TO DO: Scan the records below for the line with "(s.onSteady f).pending = s.pending := rfl" and the line with "(s.onCapture f).slots = s.slots := rfl". Repeat those two lines and every line between them exactly, and nothing else.

AVAILABLE DATA:
-- ==== Sys2Proof/Laws/State.lean ====
section
/-!
SUPPORT. The update of one block of State: one lemma per update, which gives every field.
-/
namespace Sys2Proof.Machine
variable (s : State)

@[simp] theorem State.onLink_link (f : PassThrough → PassThrough) : (s.onLink f).link = f s.link := rfl
@[simp] theorem State.onLink_slots (f : PassThrough → PassThrough) : (s.onLink f).slots = s.slots := rfl
@[simp] theorem State.onLink_stats (f : PassThrough → PassThrough) : (s.onLink f).stats = s.stats := rfl
@[simp] theorem State.onLink_exposure (f : PassThrough → PassThrough) : (s.onLink f).exposure = s.exposure := rfl
@[simp] theorem State.onLink_lens (f : PassThrough → PassThrough) : (s.onLink f).lens = s.lens := rfl
@[simp] theorem State.onLink_zoom (f : PassThrough → PassThrough) : (s.onLink f).zoom = s.zoom := rfl
@[simp] theorem State.onLink_focus (f : PassThrough → PassThrough) : (s.onLink f).focus = s.focus := rfl
@[simp] theorem State.onLink_steady (f : PassThrough → PassThrough) : (s.onLink f).steady = s.steady := rfl
@[simp] theorem State.onLink_capture (f : PassThrough → PassThrough) : (s.onLink f).capture = s.capture := rfl
@[simp] theorem State.onLink_command (f : PassThrough → PassThrough) : (s.onLink f).command = s.command := rfl
@[simp] theorem State.onLink_report (f : PassThrough → PassThrough) : (s.onLink f).report = s.report := rfl
@[simp] theorem State.onLink_pending (f : PassThrough → PassThrough) : (s.onLink f).pending = s.pending := rfl

@[simp] theorem State.onSlots_link (f : SlotManager → SlotManager) : (s.onSlots f).link = s.link := rfl
@[simp] theorem State.onSlots_slots (f : SlotManager → SlotManager) : (s.onSlots f).slots = f s.slots := rfl
@[simp] theorem State.onSlots_stats (f : SlotManager → SlotManager) : (s.onSlots f).stats = s.stats := rfl
@[simp] theorem State.onSlots_exposure (f : SlotManager → SlotManager) : (s.onSlots f).exposure = s.exposure := rfl
@[simp] theorem State.onSlots_lens (f : SlotManager → SlotManager) : (s.onSlots f).lens = s.lens := rfl
@[simp] theorem State.onSlots_zoom (f : SlotManager → SlotManager) : (s.onSlots f).zoom = s.zoom := rfl
@[simp] theorem State.onSlots_focus (f : SlotManager → SlotManager) : (s.onSlots f).focus = s.focus := rfl
@[simp] theorem State.onSlots_steady (f : SlotManager → SlotManager) : (s.onSlots f).steady = s.steady := rfl
@[simp] theorem State.onSlots_capture (f : SlotManager → SlotManager) : (s.onSlots f).capture = s.capture := rfl
@[simp] theorem State.onSlots_command (f : SlotManager → SlotManager) : (s.onSlots f).command = s.command := rfl
@[simp] theorem State.onSlots_report (f : SlotManager → SlotManager) : (s.onSlots f).report = s.report := rfl
@[simp] theorem State.onSlots_pending (f : SlotManager → SlotManager) : (s.onSlots f).pending = s.pending := rfl

@[simp] theorem State.onLens_link (f : LensDrive → LensDrive) : (s.onLens f).link = s.link := rfl
@[simp] theorem State.onLens_slots (f : LensDrive → LensDrive) : (s.onLens f).slots = s.slots := rfl
@[simp] theorem State.onLens_stats (f : LensDrive → LensDrive) : (s.onLens f).stats = s.stats := rfl
@[simp] theorem State.onLens_exposure (f : LensDrive → LensDrive) : (s.onLens f).exposure = s.exposure := rfl
@[simp] theorem State.onLens_lens (f : LensDrive → LensDrive) : (s.onLens f).lens = f s.lens := rfl
@[simp] theorem State.onLens_zoom (f : LensDrive → LensDrive) : (s.onLens f).zoom = s.zoom := rfl
@[simp] theorem State.onLens_focus (f : LensDrive → LensDrive) : (s.onLens f).focus = s.focus := rfl
@[simp] theorem State.onLens_steady (f : LensDrive → LensDrive) : (s.onLens f).steady = s.steady := rfl
@[simp] theorem State.onLens_capture (f : LensDrive → LensDrive) : (s.onLens f).capture = s.capture := rfl
@[simp] theorem State.onLens_command (f : LensDrive → LensDrive) : (s.onLens f).command = s.command := rfl
@[simp] theorem State.onLens_report (f : LensDrive → LensDrive) : (s.onLens f).report = s.report := rfl
@[simp] theorem State.onLens_pending (f : LensDrive → LensDrive) : (s.onLens f).pending = s.pending := rfl

@[simp] theorem State.onZoom_link (f : ZoomController → ZoomController) : (s.onZoom f).link = s.link := rfl
@[simp] theorem State.onZoom_slots (f : ZoomController → ZoomController) : (s.onZoom f).slots = s.slots := rfl
@[simp] theorem State.onZoom_stats (f : ZoomController → ZoomController) : (s.onZoom f).stats = s.stats := rfl
@[simp] theorem State.onZoom_exposure (f : ZoomController → ZoomController) : (s.onZoom f).exposure = s.exposure := rfl
@[simp] theorem State.onZoom_lens (f : ZoomController → ZoomController) : (s.onZoom f).lens = s.lens := rfl
@[simp] theorem State.onZoom_zoom (f : ZoomController → ZoomController) : (s.onZoom f).zoom = f s.zoom := rfl
@[simp] theorem State.onZoom_focus (f : ZoomController → ZoomController) : (s.onZoom f).focus = s.focus := rfl
@[simp] theorem State.onZoom_steady (f : ZoomController → ZoomController) : (s.onZoom f).steady = s.steady := rfl
@[simp] theorem State.onZoom_capture (f : ZoomController → ZoomController) : (s.onZoom f).capture = s.capture := rfl
@[simp] theorem State.onZoom_command (f : ZoomController → ZoomController) : (s.onZoom f).command = s.command := rfl
@[simp] theorem State.onZoom_report (f : ZoomController → ZoomController) : (s.onZoom f).report = s.report := rfl
@[simp] theorem State.onZoom_pending (f : ZoomController → ZoomController) : (s.onZoom f).pending = s.pending := rfl

@[simp] theorem State.onFocus_link (f : FocusController → FocusController) : (s.onFocus f).link = s.link := rfl
@[simp] theorem State.onFocus_slots (f : FocusController → FocusController) : (s.onFocus f).slots = s.slots := rfl
@[simp] theorem State.onFocus_stats (f : FocusController → FocusController) : (s.onFocus f).stats = s.stats := rfl
@[simp] theorem State.onFocus_exposure (f : FocusController → FocusController) : (s.onFocus f).exposure = s.exposure := rfl
@[simp] theorem State.onFocus_lens (f : FocusController → FocusController) : (s.onFocus f).lens = s.lens := rfl
@[simp] theorem State.onFocus_zoom (f : FocusController → FocusController) : (s.onFocus f).zoom = s.zoom := rfl
@[simp] theorem State.onFocus_focus (f : FocusController → FocusController) : (s.onFocus f).focus = f s.focus := rfl
@[simp] theorem State.onFocus_steady (f : FocusController → FocusController) : (s.onFocus f).steady = s.steady := rfl
@[simp] theorem State.onFocus_capture (f : FocusController → FocusController) : (s.onFocus f).capture = s.capture := rfl
@[simp] theorem State.onFocus_command (f : FocusController → FocusController) : (s.onFocus f).command = s.command := rfl
@[simp] theorem State.onFocus_report (f : FocusController → FocusController) : (s.onFocus f).report = s.report := rfl
@[simp] theorem State.onFocus_pending (f : FocusController → FocusController) : (s.onFocus f).pending = s.pending := rfl

@[simp] theorem State.onSteady_link (f : SteadyController → SteadyController) : (s.onSteady f).link = s.link := rfl
@[simp] theorem State.onSteady_slots (f : SteadyController → SteadyController) : (s.onSteady f).slots = s.slots := rfl
@[simp] theorem State.onSteady_stats (f : SteadyController → SteadyController) : (s.onSteady f).stats = s.stats := rfl
@[simp] theorem State.onSteady_exposure (f : SteadyController → SteadyController) : (s.onSteady f).exposure = s.exposure := rfl
@[simp] theorem State.onSteady_lens (f : SteadyController → SteadyController) : (s.onSteady f).lens = s.lens := rfl
@[simp] theorem State.onSteady_zoom (f : SteadyController → SteadyController) : (s.onSteady f).zoom = s.zoom := rfl
@[simp] theorem State.onSteady_focus (f : SteadyController → SteadyController) : (s.onSteady f).focus = s.focus := rfl
@[simp] theorem State.onSteady_steady (f : SteadyController → SteadyController) : (s.onSteady f).steady = f s.steady := rfl
@[simp] theorem State.onSteady_capture (f : SteadyController → SteadyController) : (s.onSteady f).capture = s.capture := rfl
@[simp] theorem State.onSteady_command (f : SteadyController → SteadyController) : (s.onSteady f).command = s.command := rfl
@[simp] theorem State.onSteady_report (f : SteadyController → SteadyController) : (s.onSteady f).report = s.report := rfl
@[simp] theorem State.onSteady_pending (f : SteadyController → SteadyController) : (s.onSteady f).pending = s.pending := rfl

@[simp] theorem State.onCapture_link (f : CaptureUnit → CaptureUnit) : (s.onCapture f).link = s.link := rfl
@[simp] theorem State.onCapture_slots (f : CaptureUnit → CaptureUnit) : (s.onCapture f).slots = s.slots := rfl
@[simp] theorem State.onCapture_stats (f : CaptureUnit → CaptureUnit) : (s.onCapture f).stats = s.stats := rfl
@[simp] theorem State.onCapture_exposure (f : CaptureUnit → CaptureUnit) : (s.onCapture f).exposure = s.exposure := rfl
@[simp] theorem State.onCapture_lens (f : CaptureUnit → CaptureUnit) : (s.onCapture f).lens = s.lens := rfl
@[simp] theorem State.onCapture_zoom (f : CaptureUnit → CaptureUnit) : (s.onCapture f).zoom = s.zoom := rfl
@[simp] theorem State.onCapture_focus (f : CaptureUnit → CaptureUnit) : (s.onCapture f).focus = s.focus := rfl
@[simp] theorem State.onCapture_steady (f : CaptureUnit → CaptureUnit) : (s.onCapture f).steady = s.steady := rfl
@[simp] theorem State.onCapture_capture (f : CaptureUnit → CaptureUnit) : (s.onCapture f).capture = f s.capture := rfl
@[simp] theorem State.onCapture_command (f : CaptureUnit → CaptureUnit) : (s.onCapture f).command = s.command := rfl
@[simp] theorem State.onCapture_report (f : CaptureUnit → CaptureUnit) : (s.onCapture f).report = s.report := rfl
@[simp] theorem State.onCapture_pending (f : CaptureUnit → CaptureUnit) : (s.onCapture f).pending = s.pending := rfl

THE COMPLETED TASK:
@[simp] theorem State.onSteady_pending (f : SteadyController → SteadyController) : (s.onSteady f).pending = s.pending := rfl

@[simp] theorem State.onCapture_link (f : CaptureUnit → CaptureUnit) : (s.onCapture f).link = s.link := rfl
@[simp] theorem State.onCapture_slots (f : CaptureUnit → CaptureUnit) : (s.onCapture f).slots = s.slots := rfl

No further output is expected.